_DATA IN THIS EXERCISE_:
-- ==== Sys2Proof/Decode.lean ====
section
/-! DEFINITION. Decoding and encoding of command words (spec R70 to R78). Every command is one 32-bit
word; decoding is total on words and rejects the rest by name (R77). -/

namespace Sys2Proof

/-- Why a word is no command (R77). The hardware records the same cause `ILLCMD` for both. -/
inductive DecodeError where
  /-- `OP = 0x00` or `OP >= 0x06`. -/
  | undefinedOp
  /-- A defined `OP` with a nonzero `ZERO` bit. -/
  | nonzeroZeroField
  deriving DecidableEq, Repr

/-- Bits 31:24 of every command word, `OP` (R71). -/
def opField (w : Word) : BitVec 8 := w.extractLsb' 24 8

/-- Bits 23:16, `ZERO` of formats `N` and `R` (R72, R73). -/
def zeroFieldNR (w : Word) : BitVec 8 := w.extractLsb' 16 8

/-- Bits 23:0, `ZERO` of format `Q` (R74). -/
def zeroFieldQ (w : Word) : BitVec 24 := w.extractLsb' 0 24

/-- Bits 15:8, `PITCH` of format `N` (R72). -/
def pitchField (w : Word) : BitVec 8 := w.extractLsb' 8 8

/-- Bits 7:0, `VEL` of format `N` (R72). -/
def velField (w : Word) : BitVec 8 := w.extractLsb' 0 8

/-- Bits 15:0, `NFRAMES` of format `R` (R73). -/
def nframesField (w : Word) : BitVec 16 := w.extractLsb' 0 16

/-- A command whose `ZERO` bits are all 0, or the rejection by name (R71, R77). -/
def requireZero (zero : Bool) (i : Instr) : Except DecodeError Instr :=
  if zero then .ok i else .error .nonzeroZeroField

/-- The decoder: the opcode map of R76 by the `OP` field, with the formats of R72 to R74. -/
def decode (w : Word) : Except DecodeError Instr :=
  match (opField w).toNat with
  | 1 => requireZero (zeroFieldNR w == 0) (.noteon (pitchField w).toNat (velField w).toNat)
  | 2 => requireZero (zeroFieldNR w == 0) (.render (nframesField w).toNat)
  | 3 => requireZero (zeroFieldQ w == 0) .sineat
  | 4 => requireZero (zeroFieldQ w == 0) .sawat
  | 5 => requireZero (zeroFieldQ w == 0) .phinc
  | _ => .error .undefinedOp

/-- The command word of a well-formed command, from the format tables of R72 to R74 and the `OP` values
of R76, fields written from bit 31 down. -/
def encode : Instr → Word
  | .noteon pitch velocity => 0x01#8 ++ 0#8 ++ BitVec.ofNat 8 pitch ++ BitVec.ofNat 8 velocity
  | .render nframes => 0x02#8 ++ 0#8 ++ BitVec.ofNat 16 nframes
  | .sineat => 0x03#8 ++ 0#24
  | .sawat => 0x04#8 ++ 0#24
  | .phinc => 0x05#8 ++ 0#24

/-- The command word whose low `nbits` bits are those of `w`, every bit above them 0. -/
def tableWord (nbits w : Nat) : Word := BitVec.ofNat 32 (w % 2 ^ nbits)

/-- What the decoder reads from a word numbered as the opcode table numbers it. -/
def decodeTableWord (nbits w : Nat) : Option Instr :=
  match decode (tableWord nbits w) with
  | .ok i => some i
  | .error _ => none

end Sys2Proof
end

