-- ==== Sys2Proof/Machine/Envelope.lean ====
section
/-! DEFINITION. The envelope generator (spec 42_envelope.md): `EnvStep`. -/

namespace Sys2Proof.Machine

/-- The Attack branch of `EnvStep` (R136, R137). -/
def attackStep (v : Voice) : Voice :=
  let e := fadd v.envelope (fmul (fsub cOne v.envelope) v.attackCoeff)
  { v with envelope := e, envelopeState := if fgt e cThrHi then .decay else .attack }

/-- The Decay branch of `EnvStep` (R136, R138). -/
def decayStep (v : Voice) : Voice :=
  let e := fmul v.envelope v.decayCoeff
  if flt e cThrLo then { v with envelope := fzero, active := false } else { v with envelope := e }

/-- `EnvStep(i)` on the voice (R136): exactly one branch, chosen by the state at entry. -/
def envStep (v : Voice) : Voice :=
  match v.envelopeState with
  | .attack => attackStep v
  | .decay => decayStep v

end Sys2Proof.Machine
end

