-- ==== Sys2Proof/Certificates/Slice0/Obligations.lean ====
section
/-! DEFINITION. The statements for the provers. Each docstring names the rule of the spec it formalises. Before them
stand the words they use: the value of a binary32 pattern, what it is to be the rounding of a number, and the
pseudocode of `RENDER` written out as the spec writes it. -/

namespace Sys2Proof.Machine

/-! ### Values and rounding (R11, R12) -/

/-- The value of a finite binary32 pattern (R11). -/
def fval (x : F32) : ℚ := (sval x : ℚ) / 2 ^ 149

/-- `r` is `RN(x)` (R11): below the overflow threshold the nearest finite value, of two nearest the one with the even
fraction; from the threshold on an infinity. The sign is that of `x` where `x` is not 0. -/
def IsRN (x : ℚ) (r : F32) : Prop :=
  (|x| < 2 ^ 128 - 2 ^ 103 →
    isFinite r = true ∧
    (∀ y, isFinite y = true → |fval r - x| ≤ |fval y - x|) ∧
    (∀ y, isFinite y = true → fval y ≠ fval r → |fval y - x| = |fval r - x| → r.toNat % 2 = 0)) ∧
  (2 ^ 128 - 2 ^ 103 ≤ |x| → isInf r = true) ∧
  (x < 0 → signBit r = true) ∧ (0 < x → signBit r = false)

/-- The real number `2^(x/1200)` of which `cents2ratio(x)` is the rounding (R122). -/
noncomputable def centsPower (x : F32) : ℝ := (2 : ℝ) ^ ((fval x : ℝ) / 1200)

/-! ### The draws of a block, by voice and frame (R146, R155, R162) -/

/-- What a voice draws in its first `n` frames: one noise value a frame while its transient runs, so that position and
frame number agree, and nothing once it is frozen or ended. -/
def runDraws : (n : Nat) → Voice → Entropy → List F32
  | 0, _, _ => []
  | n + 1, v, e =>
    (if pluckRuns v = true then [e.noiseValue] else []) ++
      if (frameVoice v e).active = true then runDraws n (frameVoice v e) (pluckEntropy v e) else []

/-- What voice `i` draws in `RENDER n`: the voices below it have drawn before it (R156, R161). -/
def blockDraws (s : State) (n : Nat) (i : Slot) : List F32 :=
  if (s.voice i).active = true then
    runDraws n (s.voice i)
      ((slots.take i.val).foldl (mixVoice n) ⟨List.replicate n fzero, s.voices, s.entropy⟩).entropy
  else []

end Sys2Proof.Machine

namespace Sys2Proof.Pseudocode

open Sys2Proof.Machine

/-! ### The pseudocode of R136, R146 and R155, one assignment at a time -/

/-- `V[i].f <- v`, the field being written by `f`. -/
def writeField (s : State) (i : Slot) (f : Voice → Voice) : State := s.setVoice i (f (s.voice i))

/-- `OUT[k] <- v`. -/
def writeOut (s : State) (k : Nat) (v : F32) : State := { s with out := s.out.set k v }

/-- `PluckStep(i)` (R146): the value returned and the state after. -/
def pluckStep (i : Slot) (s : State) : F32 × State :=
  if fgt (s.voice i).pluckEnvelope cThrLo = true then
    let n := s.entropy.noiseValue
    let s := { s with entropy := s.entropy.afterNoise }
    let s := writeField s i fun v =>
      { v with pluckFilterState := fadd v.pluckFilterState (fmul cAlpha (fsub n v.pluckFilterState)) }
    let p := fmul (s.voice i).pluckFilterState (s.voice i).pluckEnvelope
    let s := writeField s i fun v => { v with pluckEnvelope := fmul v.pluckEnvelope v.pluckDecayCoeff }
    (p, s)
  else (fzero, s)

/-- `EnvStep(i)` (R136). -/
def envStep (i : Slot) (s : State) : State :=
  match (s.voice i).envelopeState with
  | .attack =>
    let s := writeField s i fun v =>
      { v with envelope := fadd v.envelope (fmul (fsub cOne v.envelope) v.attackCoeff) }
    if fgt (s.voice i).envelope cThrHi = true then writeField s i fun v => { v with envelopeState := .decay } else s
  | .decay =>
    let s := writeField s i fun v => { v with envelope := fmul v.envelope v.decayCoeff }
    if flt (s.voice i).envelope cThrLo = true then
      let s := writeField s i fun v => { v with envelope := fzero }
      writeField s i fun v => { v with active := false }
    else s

* * *

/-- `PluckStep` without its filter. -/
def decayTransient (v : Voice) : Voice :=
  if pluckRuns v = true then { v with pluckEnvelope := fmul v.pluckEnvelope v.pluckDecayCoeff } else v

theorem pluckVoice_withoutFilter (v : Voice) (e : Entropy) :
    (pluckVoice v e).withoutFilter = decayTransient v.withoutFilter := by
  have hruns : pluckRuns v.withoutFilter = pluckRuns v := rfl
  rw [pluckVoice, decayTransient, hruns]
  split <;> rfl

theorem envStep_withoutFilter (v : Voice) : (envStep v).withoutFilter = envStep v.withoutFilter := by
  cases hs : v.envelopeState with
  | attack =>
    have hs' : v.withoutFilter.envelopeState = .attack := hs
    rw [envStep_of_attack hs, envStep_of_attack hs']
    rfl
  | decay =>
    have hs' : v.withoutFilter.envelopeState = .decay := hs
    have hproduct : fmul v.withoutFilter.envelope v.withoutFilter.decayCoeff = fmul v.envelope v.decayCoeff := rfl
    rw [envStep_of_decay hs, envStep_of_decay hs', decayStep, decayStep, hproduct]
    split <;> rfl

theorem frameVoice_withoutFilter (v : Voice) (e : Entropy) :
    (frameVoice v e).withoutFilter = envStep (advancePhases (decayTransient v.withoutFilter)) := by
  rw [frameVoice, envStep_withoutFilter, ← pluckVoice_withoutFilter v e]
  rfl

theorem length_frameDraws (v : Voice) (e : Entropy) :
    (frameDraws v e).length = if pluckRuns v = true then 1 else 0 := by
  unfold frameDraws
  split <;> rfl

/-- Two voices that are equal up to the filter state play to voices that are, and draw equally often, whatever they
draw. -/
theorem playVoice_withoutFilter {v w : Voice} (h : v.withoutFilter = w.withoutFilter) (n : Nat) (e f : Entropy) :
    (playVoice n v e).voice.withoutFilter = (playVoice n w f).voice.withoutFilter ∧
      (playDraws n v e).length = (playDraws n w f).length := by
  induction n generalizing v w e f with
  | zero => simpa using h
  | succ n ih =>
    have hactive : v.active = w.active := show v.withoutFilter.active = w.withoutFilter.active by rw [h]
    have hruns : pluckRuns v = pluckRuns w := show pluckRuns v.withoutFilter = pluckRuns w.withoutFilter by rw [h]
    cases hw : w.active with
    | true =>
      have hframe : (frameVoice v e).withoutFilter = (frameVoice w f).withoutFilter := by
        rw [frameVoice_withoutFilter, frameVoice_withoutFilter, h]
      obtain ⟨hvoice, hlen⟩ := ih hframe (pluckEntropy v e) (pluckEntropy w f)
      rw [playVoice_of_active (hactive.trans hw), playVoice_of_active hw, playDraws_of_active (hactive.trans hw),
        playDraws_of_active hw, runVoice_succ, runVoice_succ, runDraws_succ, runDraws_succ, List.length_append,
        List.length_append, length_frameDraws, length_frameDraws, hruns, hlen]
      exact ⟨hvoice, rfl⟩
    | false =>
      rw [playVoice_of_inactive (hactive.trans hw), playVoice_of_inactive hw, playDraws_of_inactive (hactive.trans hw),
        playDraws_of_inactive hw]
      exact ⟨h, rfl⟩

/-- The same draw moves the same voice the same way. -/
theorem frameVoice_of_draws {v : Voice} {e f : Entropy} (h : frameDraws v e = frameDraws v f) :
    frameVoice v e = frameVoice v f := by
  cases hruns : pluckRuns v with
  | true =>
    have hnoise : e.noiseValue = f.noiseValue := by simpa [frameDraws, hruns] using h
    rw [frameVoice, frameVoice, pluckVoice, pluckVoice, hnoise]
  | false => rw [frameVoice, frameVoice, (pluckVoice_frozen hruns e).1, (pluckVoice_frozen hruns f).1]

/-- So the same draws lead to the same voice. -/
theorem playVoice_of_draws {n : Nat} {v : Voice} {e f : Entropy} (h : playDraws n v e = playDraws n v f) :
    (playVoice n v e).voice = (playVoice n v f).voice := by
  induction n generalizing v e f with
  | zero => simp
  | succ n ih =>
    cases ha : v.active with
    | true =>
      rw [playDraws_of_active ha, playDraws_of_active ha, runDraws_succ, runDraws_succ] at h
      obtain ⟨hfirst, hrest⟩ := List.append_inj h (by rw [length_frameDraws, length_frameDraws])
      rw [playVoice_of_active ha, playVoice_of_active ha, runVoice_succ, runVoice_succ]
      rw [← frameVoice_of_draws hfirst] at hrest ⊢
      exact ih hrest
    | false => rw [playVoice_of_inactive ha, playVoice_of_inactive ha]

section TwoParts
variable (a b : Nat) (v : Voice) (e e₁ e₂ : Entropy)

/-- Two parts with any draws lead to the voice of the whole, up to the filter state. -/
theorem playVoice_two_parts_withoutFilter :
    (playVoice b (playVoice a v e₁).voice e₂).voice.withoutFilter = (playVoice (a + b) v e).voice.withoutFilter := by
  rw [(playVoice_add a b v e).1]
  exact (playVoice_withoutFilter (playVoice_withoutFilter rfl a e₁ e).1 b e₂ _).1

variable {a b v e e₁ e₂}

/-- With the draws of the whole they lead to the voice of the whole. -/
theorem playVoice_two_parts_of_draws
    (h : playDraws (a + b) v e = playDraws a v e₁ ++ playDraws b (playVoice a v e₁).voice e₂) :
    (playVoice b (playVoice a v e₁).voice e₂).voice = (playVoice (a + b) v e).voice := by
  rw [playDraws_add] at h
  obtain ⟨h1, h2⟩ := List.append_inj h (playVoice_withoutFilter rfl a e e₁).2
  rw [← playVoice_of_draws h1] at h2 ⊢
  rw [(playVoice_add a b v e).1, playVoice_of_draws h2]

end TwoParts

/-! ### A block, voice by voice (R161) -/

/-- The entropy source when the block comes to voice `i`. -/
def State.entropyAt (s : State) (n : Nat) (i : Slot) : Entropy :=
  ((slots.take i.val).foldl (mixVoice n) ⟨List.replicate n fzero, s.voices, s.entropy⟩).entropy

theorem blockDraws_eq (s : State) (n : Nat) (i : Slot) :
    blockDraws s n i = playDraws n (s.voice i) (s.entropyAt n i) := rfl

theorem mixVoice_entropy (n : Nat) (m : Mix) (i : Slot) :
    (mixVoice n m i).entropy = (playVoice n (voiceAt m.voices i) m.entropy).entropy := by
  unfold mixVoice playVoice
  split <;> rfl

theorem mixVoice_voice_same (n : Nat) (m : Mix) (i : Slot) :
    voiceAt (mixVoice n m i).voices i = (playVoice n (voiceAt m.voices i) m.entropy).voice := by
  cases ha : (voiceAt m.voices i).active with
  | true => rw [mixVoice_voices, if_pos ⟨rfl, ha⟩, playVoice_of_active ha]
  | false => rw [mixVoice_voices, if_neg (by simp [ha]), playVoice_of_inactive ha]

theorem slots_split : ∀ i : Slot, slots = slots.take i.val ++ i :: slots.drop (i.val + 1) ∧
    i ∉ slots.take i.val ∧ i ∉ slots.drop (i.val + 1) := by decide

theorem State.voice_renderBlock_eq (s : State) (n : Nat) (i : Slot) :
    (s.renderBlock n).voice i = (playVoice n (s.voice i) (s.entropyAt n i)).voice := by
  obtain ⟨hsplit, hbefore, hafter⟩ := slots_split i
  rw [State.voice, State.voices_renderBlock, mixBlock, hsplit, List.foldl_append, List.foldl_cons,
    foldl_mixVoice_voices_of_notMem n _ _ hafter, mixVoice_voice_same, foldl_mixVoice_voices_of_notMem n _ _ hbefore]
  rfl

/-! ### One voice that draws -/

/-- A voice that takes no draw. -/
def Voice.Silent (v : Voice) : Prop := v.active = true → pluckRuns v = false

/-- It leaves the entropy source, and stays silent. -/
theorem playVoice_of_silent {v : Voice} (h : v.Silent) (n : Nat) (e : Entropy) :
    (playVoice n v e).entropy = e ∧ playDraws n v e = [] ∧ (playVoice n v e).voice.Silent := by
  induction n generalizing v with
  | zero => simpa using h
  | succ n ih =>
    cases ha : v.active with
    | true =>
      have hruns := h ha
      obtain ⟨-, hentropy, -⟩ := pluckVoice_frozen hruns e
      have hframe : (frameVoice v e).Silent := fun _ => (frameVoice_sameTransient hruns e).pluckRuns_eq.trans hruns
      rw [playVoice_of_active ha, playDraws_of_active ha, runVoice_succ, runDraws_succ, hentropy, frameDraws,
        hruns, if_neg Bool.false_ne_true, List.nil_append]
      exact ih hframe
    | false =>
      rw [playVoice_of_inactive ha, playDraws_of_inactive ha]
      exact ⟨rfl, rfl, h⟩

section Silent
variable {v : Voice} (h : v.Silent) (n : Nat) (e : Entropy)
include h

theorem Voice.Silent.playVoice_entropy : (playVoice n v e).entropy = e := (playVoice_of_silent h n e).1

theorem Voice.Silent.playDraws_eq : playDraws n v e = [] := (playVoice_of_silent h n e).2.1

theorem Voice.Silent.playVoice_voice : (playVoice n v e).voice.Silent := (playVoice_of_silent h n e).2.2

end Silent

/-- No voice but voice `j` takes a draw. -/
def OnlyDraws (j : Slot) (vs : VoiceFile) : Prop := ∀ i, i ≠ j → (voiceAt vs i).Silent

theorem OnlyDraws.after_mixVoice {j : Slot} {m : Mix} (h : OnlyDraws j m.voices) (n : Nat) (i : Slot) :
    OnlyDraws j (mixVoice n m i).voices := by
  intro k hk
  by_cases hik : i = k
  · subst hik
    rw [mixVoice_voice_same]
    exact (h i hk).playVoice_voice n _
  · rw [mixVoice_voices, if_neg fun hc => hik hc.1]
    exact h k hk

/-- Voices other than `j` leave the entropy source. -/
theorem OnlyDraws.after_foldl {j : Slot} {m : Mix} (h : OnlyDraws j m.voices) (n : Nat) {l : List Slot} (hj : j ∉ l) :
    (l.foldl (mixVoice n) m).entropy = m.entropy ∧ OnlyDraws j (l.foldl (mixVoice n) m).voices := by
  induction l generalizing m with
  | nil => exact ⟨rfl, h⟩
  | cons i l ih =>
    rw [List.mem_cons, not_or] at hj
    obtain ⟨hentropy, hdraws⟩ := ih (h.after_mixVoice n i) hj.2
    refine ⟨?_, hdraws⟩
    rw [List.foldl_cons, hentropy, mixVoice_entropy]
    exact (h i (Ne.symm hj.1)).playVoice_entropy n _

==

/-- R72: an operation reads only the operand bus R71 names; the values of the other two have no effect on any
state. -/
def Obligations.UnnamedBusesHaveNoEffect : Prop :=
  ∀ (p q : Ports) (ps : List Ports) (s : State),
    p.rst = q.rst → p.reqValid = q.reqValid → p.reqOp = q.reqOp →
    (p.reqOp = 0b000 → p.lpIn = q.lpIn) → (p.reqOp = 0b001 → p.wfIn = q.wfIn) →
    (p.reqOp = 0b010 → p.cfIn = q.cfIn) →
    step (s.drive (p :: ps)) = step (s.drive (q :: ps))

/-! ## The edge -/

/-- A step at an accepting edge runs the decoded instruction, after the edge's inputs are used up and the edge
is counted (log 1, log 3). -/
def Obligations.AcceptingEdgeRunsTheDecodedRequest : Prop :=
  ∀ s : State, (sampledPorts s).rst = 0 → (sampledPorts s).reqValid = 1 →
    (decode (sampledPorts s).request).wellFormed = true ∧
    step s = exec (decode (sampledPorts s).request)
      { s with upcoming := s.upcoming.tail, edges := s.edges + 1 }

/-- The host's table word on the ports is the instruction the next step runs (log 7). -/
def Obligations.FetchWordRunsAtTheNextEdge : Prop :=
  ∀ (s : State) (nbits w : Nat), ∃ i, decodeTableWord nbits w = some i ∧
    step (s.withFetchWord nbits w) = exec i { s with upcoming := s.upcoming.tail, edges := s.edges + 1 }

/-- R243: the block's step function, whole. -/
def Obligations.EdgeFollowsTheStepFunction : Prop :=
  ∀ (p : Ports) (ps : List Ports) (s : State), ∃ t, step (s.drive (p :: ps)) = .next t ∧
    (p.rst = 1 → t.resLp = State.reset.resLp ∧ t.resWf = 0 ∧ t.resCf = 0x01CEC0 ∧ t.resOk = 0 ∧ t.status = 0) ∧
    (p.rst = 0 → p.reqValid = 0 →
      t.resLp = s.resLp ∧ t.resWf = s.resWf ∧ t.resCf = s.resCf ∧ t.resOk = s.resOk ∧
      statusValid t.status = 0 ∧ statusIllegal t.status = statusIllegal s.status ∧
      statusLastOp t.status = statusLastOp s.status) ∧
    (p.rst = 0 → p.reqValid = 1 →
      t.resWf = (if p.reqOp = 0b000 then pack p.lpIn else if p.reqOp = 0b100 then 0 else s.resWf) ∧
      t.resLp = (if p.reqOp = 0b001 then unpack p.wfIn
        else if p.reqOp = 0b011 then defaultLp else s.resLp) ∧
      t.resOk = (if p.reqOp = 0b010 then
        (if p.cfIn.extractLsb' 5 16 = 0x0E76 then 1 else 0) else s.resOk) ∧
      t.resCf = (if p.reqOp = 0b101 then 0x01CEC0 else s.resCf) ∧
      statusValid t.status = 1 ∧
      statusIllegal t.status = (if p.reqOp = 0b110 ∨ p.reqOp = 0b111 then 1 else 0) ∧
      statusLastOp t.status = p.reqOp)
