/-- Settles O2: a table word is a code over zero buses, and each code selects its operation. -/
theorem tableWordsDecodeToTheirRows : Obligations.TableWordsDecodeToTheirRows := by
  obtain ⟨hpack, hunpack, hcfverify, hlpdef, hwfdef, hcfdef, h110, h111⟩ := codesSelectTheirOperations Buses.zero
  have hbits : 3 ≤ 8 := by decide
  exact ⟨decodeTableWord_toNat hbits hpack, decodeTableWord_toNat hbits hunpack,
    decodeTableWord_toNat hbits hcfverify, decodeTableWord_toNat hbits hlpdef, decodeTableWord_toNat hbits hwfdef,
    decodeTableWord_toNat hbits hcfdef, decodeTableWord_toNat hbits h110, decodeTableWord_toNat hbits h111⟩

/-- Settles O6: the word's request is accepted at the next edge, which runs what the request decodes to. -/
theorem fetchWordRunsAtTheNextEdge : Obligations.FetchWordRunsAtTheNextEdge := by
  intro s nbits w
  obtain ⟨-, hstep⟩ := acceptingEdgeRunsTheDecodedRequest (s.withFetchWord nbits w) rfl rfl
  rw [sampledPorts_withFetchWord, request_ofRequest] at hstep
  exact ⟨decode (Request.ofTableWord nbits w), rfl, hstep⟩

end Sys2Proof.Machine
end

_EXERCISE INSTRUCTIONS_: Take every line from the records that holds "hsplit" and copy it down.

_WRITTEN SOLUTION_:
  obtain ⟨hsplit, hbefore, hafter⟩ := slots_split i
  rw [State.voice, State.voices_renderBlock, mixBlock, hsplit, List.foldl_append, List.foldl_cons,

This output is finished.